• _Aim of the task_
Among the lines below, a stretch begins at the one with "execFeedOpen_keeps h s hs" and ends at the one with "execReplayIssue_keeps s hs". Repeat that stretch exactly, ends included.
━━━━━━━━━━━━━━━━
/-- Every command keeps what `Keeps` says, by its own lemma. -/
theorem exec_keeps {s₀ : State} (i : Instr) (s : State) (hs : Keeps s₀ s) : InOut (Keeps s₀) (exec i s) :=
  match i with
  | .registerWrite a addr v => execRegisterWrite_keeps a addr v s hs
  | .unmappedAccess addr write => execUnmappedAccess_keeps addr write s hs
  | .prdAudRowsRead a d l => execPrdAudRowsRead_keeps a d l s hs
  | .prdAudMissRead a d l => execPrdAudMissRead_keeps a d l s hs
  | .bridgeTransfer b dir data crc => execBridgeTransfer_keeps b dir data crc s hs
  | .bridgeFail b dir lostLock => execBridgeFail_keeps b dir lostLock s hs
  | .islandReset n => execIslandReset_keeps n s hs
  | .channelResync n => execChannelResync_keeps n s hs
  | .clockChange c => execClockChange_keeps c s hs
  | .stepBeginIssue => execStepBeginIssue_keeps s hs
  | .islandStepBegin n => execIslandStepBegin_keeps n s hs
  | .idleItem rd => execIdleItem_keeps rd s hs
  | .stepBegin c bad => execStepBegin_keeps c bad s hs
  | .mbBegin c bad => execMbBegin_keeps c bad s hs
  | .stageBind c bad => execStageBind_keeps c bad s hs
  | .stageUnbind c bad => execStageUnbind_keeps c bad s hs
  | .cmdqReservedOpcode c bad => execCmdqReservedOpcode_keeps c bad s hs
  | .spmm rd => execSpmm_keeps rd s hs
  | .sddmm rd => execSddmm_keeps rd s hs
  | .spgemm rd => execSpgemm_keeps rd s hs
  | .gather rd => execGather_keeps rd s hs
  | .scatterAdd rd => execScatterAdd_keeps rd s hs
  | .conv rd => execConv_keeps rd s hs
  | .normstat rd => execNormstat_keeps rd s hs
  | .copy rd => execCopy_keeps rd s hs
  | .predict rd => execPredict_keeps rd s hs
  | .elemwise rd => execElemwise_keeps rd s hs
  | .mopComplete c => execMopComplete_keeps c s hs
  | .mopEarlyStart rd => execMopEarlyStart_keeps rd s hs
  | .phaseDone c => execPhaseDone_keeps c s hs
  | .phaseDoneReceive rd => execPhaseDoneReceive_keeps rd s hs
  | .resultCopyResume w => execResultCopyResume_keeps w s hs
  | .operandFill c addr len => execOperandFill_keeps c addr len s hs
  | .stationaryLoad rd => execStationaryLoad_keeps rd s hs
  | .wavefrontEmit rd => execWavefrontEmit_keeps rd s hs
  | .mergeSegment rd => execMergeSegment_keeps rd s hs
  | .wavefront c bad => execWavefront_keeps c bad s hs
  | .tileInit c => execTileInit_keeps c s hs
  | .sumqAccumulate c bad => execSumqAccumulate_keeps c bad s hs
  | .tileDrain rd => execTileDrain_keeps rd s hs
  | .auditRowReport c => execAuditRowReport_keeps c s hs
  | .predictStart d => execPredictStart_keeps d s hs
  | .predictComplete d => execPredictComplete_keeps d s hs
  | .allocCreate h => execAllocCreate_keeps h s hs
  | .allocFree h => execAllocFree_keeps h s hs
  | .nmemAccess d req off wr err => execNmemAccess_keeps d req off wr err s hs
  | .nmemPatrolScrub d off err => execNmemPatrolScrub_keeps d off err s hs
  | .cacheFill d req addr => execCacheFill_keeps d req addr s hs
  | .cacheInvalidate d addr own => execCacheInvalidate_keeps d addr own s hs
  | .arbGrant p want => execArbGrant_keeps p want s hs
  | .arbBackoffExpire p req => execArbBackoffExpire_keeps p req s hs
  | .fmemTrain pkg fail => execFmemTrain_keeps pkg fail s hs
  | .fmemDriftCheck ch drift ok1 ok2 => execFmemDriftCheck_keeps ch drift ok1 ok2 s hs
  | .fmemRefresh ch bank busy => execFmemRefresh_keeps ch bank busy s hs
  | .fmemZqLatch ch => execFmemZqLatch_keeps ch s hs
  | .fmemAccess addr wr err => execFmemAccess_keeps addr wr err s hs
  | .fmemPatrolScrub addr err => execFmemPatrolScrub_keeps addr err s hs
  | .rowRetire ch => execRowRetire_keeps ch s hs
  | .burstReconstruct addr => execBurstReconstruct_keeps addr s hs
  | .updChunk e => execUpdChunk_keeps e s hs
  | .updRowRecord e => execUpdRowRecord_keeps e s hs
  | .normResult e => execNormResult_keeps e s hs
  | .pass2Start e g => execPass2Start_keeps e g s hs
  | .groupLocalDone e g => execGroupLocalDone_keeps e g s hs
  | .commitRecordWrite => execCommitRecordWrite_keeps s hs
  | .stepCommit => execStepCommit_keeps s hs
  | .stepResume => execStepResume_keeps s hs
  | .twinLost e => execTwinLost_keeps e s hs
  | .updRecompReq a e v => execUpdRecompReq_keeps a e v s hs
  | .recompRebuild e => execRecompRebuild_keeps e s hs
  | .recompReady e => execRecompReady_keeps e s hs
  | .portTrain x => execPortTrain_keeps x s hs
  | .portTrainTimeout p => execPortTrainTimeout_keeps p s hs
  | .laneFail p lane => execLaneFail_keeps p lane s hs
  | .laneSwapComplete p => execLaneSwapComplete_keeps p s hs
  | .linkSilence p => execLinkSilence_keeps p s hs
  | .flitReceive p bytes fec => execFlitReceive_keeps p bytes fec s hs
  | .retryTimeout l => execRetryTimeout_keeps l s hs
  | .creditReturn l => execCreditReturn_keeps l s hs
  | .credit p => execCredit_keeps p s hs
  | .nak p => execNak_keeps p s hs
  | .e2eAck p => execE2eAck_keeps p s hs
  | .e2eAckDue f => execE2eAckDue_keeps f s hs
  | .e2eTimeout f => execE2eTimeout_keeps f s hs
  | .write p => execWrite_keeps p s hs
  | .read p => execRead_keeps p s hs
  | .readResp p => execReadResp_keeps p s hs
  | .crs p => execCrs_keeps p s hs
  | .stagedPartialAdd e => execStagedPartialAdd_keeps e s hs
  | .cag p => execCag_keeps p s hs
  | .cscalar p => execCscalar_keeps p s hs
  | .mwr p => execMwr_keeps p s hs
  | .mack p => execMack_keeps p s hs
  | .linkCtlHello p => execLinkCtlHello_keeps p s hs
  | .resyncUnitCopy e => execResyncUnitCopy_keeps e s hs
  | .linkCtlSwapRequest p => execLinkCtlSwapRequest_keeps p s hs
  | .linkCtlSwapDone p => execLinkCtlSwapDone_keeps p s hs
  | .linkCtlFenceNotice p => execLinkCtlFenceNotice_keeps p s hs
  | .fence p => execFence_keeps p s hs
  | .unfence p => execUnfence_keeps p s hs
  | .hostLaneTrain l peer => execHostLaneTrain_keeps l peer s hs
  | .hostLaneSilence l => execHostLaneSilence_keeps l s hs
  | .hostFlitReceive l bytes fec => execHostFlitReceive_keeps l bytes fec s hs
  | .nhlCredit l => execNhlCredit_keeps l s hs
  | .nhlNak l => execNhlNak_keeps l s hs
  | .gapTimeout q => execGapTimeout_keeps q s hs
  | .nop h => execNop_keeps h s hs
  | .status h => execStatus_keeps h s hs
  | .regRead h => execRegRead_keeps h s hs
  | .regWrite h => execRegWrite_keeps h s hs
  | .descCreate h => execDescCreate_keeps h s hs
  | .descDestroy h => execDescDestroy_keeps h s hs
  | .memWrite h => execMemWrite_keeps h s hs
  | .memRead h => execMemRead_keeps h s hs
  | .load h => execLoad_keeps h s hs
  | .unload h => execUnload_keeps h s hs
  | .run h => execRun_keeps h s hs
  | .hold h => execHold_keeps h s hs
  | .moduleReset h => execModuleReset_keeps h s hs
  | .feedOpen h => execFeedOpen_keeps h s hs
  | .feedClose h => execFeedClose_keeps h s hs
  | .feedWrite h => execFeedWrite_keeps h s hs
  | .feedCommit h => execFeedCommit_keeps h s hs
  | .feedStall => execFeedStall_keeps s hs
  | .resultOpen h => execResultOpen_keeps h s hs
  | .resultClose h => execResultClose_keeps h s hs
  | .resultRead h => execResultRead_keeps h s hs
  | .resultRelease h => execResultRelease_keeps h s hs
  | .resultStall => execResultStall_keeps s hs
  | .attest h => execAttest_keeps h s hs
  | .flashWrite h => execFlashWrite_keeps h s hs
  | .flashErase h => execFlashErase_keeps h s hs
  | .activate h => execActivate_keeps h s hs
  | .advanceSvn h => execAdvanceSvn_keeps h s hs
  | .revoke h => execRevoke_keeps h s hs
  | .keyProgram h => execKeyProgram_keeps h s hs
  | .flashRead h => execFlashRead_keeps h s hs
  | .eventDrop => execEventDrop_keeps s hs
  | .coreWatchdog c => execCoreWatchdog_keeps c s hs
  | .coreFail c cause => execCoreFail_keeps c cause s hs
  | .replayIssue => execReplayIssue_keeps s hs
  | .queuedBreach => execQueuedBreach_keeps s hs
  | .polderLoss why => execPolderLoss_keeps why s hs
  | .dumpWrite => execDumpWrite_keeps s hs
  | .dumpComplete => execDumpComplete_keeps s hs
  | .restoreStart => execRestoreStart_keeps s hs
  | .restoreComplete => execRestoreComplete_keeps s hs
  | .evcCntHiWrite b n v => execEvcCntHiWrite_keeps b n v s hs
  | .evcCntLoWrite b n v => execEvcCntLoWrite_keeps b n v s hs
  | .clear b => execClear_keeps b s hs
  | .snap b => execSnap_keeps b s hs
  | .clearAll => execClearAll_keeps s hs
  | .snapAll => execSnapAll_keeps s hs
  | .evcBroadcastArrive b => execEvcBroadcastArrive_keeps b s hs
  | .evcOvf b n => execEvcOvf_keeps b n s hs
  | .bootRomStart => execBootRomStart_keeps s hs
  | .functionReady f => execFunctionReady_keeps f s hs
  | .healthAreaWrite => execHealthAreaWrite_keeps s hs
  | .inputTurnOn => execInputTurnOn_keeps s hs
  | .powerGood straps => execPowerGood_keeps straps s hs
  | .inputShutdown => execInputShutdown_keeps s hs
  | .overcurrentTrip => execOvercurrentTrip_keeps s hs
  | .thermalTrip => execThermalTrip_keeps s hs
  | .regulatorFail r => execRegulatorFail_keeps r s hs
  | .powerCapEval p => execPowerCapEval_keeps p s hs
  | .thermalEval => execThermalEval_keeps s hs
  | .coreThermalGate c => execCoreThermalGate_keeps c s hs
  | .droopResponse c => execDroopResponse_keeps c s hs
  | .droopEnd c => execDroopEnd_keeps c s hs
  | .idleEntry f => execIdleEntry_keeps f s hs
  | .powerStateWake f => execPowerStateWake_keeps f s hs
  | .sensorUpdate j v => execSensorUpdate_keeps j v s hs
  | .getState m => execGetState_keeps m s hs
  | .readSensors m => execReadSensors_keeps m s hs
  | .readReg m => execReadReg_keeps m s hs
  | .readBreach m => execReadBreach_keeps m s hs
  | .setCap m => execSetCap_keeps m s hs
  | .getIdentity m => execGetIdentity_keeps m s hs
  | .flash m => execFlash_keeps m s hs
  | .setAlert m => execSetAlert_keeps m s hs
  | .clearAlert m => execClearAlert_keeps m s hs
  | .modResetN => execModResetN_keeps s hs
  | .tapReset => execTapReset_keeps s hs
  | .extest => execExtest_keeps s hs
  | .samplePreload => execSamplePreload_keeps s hs
  | .idcode => execIdcode_keeps s hs
  | .clamp => execClamp_keeps s hs
  | .highz => execHighz_keeps s hs
  | .bypass code => execBypass_keeps code s hs
  | .hostLaneFail l => execHostLaneFail_keeps l s hs
  | .hostLaneTrainTimeout l => execHostLaneTrainTimeout_keeps l s hs
  | .spareLaneTrainTimeout p => execSpareLaneTrainTimeout_keeps p s hs
  | .refreshManagementRequest ch => execRefreshManagementRequest_keeps ch s hs
  | .housekeepingRailDown => execHousekeepingRailDown_keeps s hs
  | .dataRegisterScan tdi pins => execDataRegisterScan_keeps tdi pins s hs
  | .registerRead a addr => execRegisterRead_keeps a addr s hs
━━━━━━━━━━━━━━━━
• _Response for this exercise_
  | .feedOpen h => execFeedOpen_keeps h s hs
  | .feedClose h => execFeedClose_keeps h s hs
  | .feedWrite h => execFeedWrite_keeps h s hs
  | .feedCommit h => execFeedCommit_keeps h s hs
  | .feedStall => execFeedStall_keeps s hs
  | .resultOpen h => execResultOpen_keeps h s hs
  | .resultClose h => execResultClose_keeps h s hs
  | .resultRead h => execResultRead_keeps h s hs
  | .resultRelease h => execResultRelease_keeps h s hs
  | .resultStall => execResultStall_keeps s hs
  | .attest h => execAttest_keeps h s hs
  | .flashWrite h => execFlashWrite_keeps h s hs
  | .flashErase h => execFlashErase_keeps h s hs
  | .activate h => execActivate_keeps h s hs
  | .advanceSvn h => execAdvanceSvn_keeps h s hs
  | .revoke h => execRevoke_keeps h s hs
  | .keyProgram h => execKeyProgram_keeps h s hs
  | .flashRead h => execFlashRead_keeps h s hs
  | .eventDrop => execEventDrop_keeps s hs
  | .coreWatchdog c => execCoreWatchdog_keeps c s hs
  | .coreFail c cause => execCoreFail_keeps c cause s hs
  | .replayIssue => execReplayIssue_keeps s hs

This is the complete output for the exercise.